─── DATA

/-- R30, steps 1 to 4 and 6: a GO with the show closed is NOT_OPEN; in STOPPED and COUNT_IN, with the guard running,
with nothing to fire, or of a kind that the standby cue does not allow, it is answered STOPPED, INVALID, NO_STANDBY
and INVALID in that order, flags GO_IGNORED, and changes nothing else. -/
def Obligations.GoIsIgnoredByItsSteps : Prop :=
  ∀ s : State, s.accepts →
    (s.cue.isOpen = false → exec .go s = .next (owing (plain .notOpen) s.taking)) ∧
    (s.cue.isOpen = true →
      (s.stop.state ≠ .clear → exec .go s = .next (owing (plain .stopped) (flag .goIgnored s.taking))) ∧
      (s.stop.state = .clear →
        (s.cue.guard ≠ none → exec .go s = .next (owing (plain .invalid) (flag .goIgnored s.taking))) ∧
        (s.cue.guard = none → s.cue.held = none →
          (s.cue.standby = none → exec .go s = .next (owing (plain .noStandby) (flag .goIgnored s.taking))) ∧
          ∀ (n : CueNumber) (c : Cue), s.cue.standby = some n → s.book.cue? n = some c → c.mask.control = false →
            exec .go s = .next (owing (plain .invalid) (flag .goIgnored s.taking)))))

/-- R30, R32, R37: a GO fires the standby cue, here one that names no patch and hands nothing to the clock, and
answers its number. The cue is COMPLETE at once (R35); the PENDING GO cues before it are PASSED, and the standby moves
to the first PENDING GO cue after it; the guard starts with the settings' time, or stays idle for 0 (R31). Every other
cue keeps its run state. R48: a GO fires the held follow cue before any standby, whatever its mask: the hold ends and
the guard starts, and the standby and every other cue stay as they are, also, by the model's choice, where a write has
amended the held cue to a GO cue (log 23). -/
def Obligations.GoFiresTheStandbyCue : Prop :=
  (∀ (n : CueNumber) (c : Cue) (s : State), s.accepts → s.stop.state = .clear → s.cue.guard = none →
    s.cue.held = none → s.cue.standby = some n → s.firesPlainly n c → c.trigger = .go → c.mask.control = true →
    s.book.cues.Pairwise (fun x y => x.number ≠ y.number) →
    (∀ d ∈ s.book.cues, (s.cue.entry? d.number).isSome = true) →
    ∃ t : State, exec .go s = .next t ∧ t.port.owed = some { status := .ok, data := .cue n } ∧
      s.firedPlainly t n c ∧
      t.cue = { s.cue with
        runs := t.cue.runs, standby := t.cue.standby, holdCandidate := none, timers := t.cue.timers
        guard := t.cue.guard, lastFired := some n, completion := t.cue.completion } ∧
      t.cue.standby = (s.pendingGo.filter fun m => n.before m).head? ∧
      t.overlay = { s.overlay with lastCue := some (n, c.text), standby := t.cue.standby } ∧
      t.cue.guard = (if s.book.settings.goGuard = 0 then none
        else some (s.time.tick + BitVec.ofNat 32 (48 * s.book.settings.goGuard))) ∧
      ∀ d ∈ s.book.cues, d.number ≠ n →
        t.runState d.number =
          if d.trigger = .go ∧ d.number.before n = true ∧
              (s.runState d.number = .pending ∨ s.runState d.number = .standby) then .passed
          else if t.cue.standby = some d.number then .standby
          else s.runState d.number) ∧
  ∀ (n : CueNumber) (c : Cue) (s : State), s.accepts → s.stop.state = .clear → s.cue.guard = none →
    s.cue.held = some n → s.firesPlainly n c →
    ∃ t : State, exec .go s = .next t ∧ t.port.owed = some { status := .ok, data := .cue n } ∧
      s.firedPlainly t n c ∧
      t.cue = { s.cue with
        runs := t.cue.runs, held := none, holdCandidate := none, lastFired := some n
        completion := t.cue.completion
        guard := if s.book.settings.goGuard = 0 then none
          else some (s.time.tick + BitVec.ofNat 32 (48 * s.book.settings.goGuard)) } ∧
      t.overlay = { s.overlay with lastCue := some (n, c.text), standby := s.cue.standby } ∧
      ∀ m : CueNumber, m ≠ n → t.runState m = s.runState m

/-- R33, R35, R94, R95: a GO of a cue whose one station action names a present patch, for an enabled chair that is
LOCKED and idle and does not hold it, sends it at once: the tag rises, the PATCH message carries the list of the
variant, the acknowledgement is due in 1920 ticks, and the cue is FIRING. The variant is that of the song's key role
where the patch has a list for it, and the base otherwise, as for a cue of no song and for a song with no key role. No
other chair is touched. -/
def Obligations.GoSendsThePatchOfItsCue : Prop :=
  ∀ (n : CueNumber) (c : Cue) (a : StationAction) (p : Patch) (s : State), s.accepts → s.cue.isOpen = true →
    s.stop.state = .clear → s.cue.guard = none → s.cue.held = none → s.cue.standby = some n →
    s.book.cue? n = some c → (s.cue.entry? n).isSome = true → c.trigger = .go → c.mask.control = true →
    c.tempo = none → c.vamp = none → c.actions = [a] → a.patch = some p.number → a.click = .unchanged →
    s.book.patch? a.chair p.number = some p → s.book.chairs[a.chair].enabled = true →
    s.links[a.chair].state = .locked → s.patch[a.chair].flight = none → s.patch[a.chair].waiting = none →
    s.patch[a.chair].confirmed ≠ .patch { number := p.number, variant := s.variantFor c a.chair p.number } →
    (∀ d : Cue, s.cueAfter n = some d → d.isFollow = false) →
    ∃ (t : State) (v : Variant), exec .go s = .next t ∧
      t.port.owed = some { status := .ok, data := .cue n } ∧
      t.port.flags = s.port.flags ||| EventFlag.cueFired.bit ∧
      t.patch[a.chair] = { s.patch[a.chair] with
        flight := some { req := .cue n false { number := p.number, variant := v }, tag := s.patch[a.chair].tag + 1#8,
                         expiry := s.time.tick + 1920#32, retired := false }
        target := some { number := p.number, variant := v }
        tag := s.patch[a.chair].tag + 1#8
        counts := { s.patch[a.chair].counts with sent := bump s.patch[a.chair].counts.sent } } ∧
      t.links[a.chair] = { s.links[a.chair] with
        patchMsg := some { tag := s.patch[a.chair].tag + 1#8, entries := p.list v } } ∧
      (∀ d : Chair, d ≠ a.chair → t.patch[d] = s.patch[d] ∧ t.links[d] = s.links[d]) ∧
      t.runState n = .firing ∧ t.cue.lastFired = some n ∧ t.cue.completion = s.cue.completion ∧
      t = { s with cue := t.cue, overlay := t.overlay, patch := t.patch, links := t.links, port := t.port } ∧
      (∀ (song role : Nat) (r : Song) (i : Fin 32), c.song = some song → s.book.song? song = some r →
        r.keyRole = some role → role = i.val + 1 →
        v = if p.hasList s.book.roles[i] then s.book.roles[i] else .base) ∧
      (∀ (song : Nat) (r : Song), c.song = some song → s.book.song? song = some r → r.keyRole = none → v = .base) ∧
      (c.song = none → v = .base)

──────

PROBLEM: Look for the word "enabled" in the data, then return every line that contains it.

WORKED SOLUTION:
/-- R33, R35, R94, R95: a GO of a cue whose one station action names a present patch, for an enabled chair that is
    s.book.patch? a.chair p.number = some p → s.book.chairs[a.chair].enabled = true →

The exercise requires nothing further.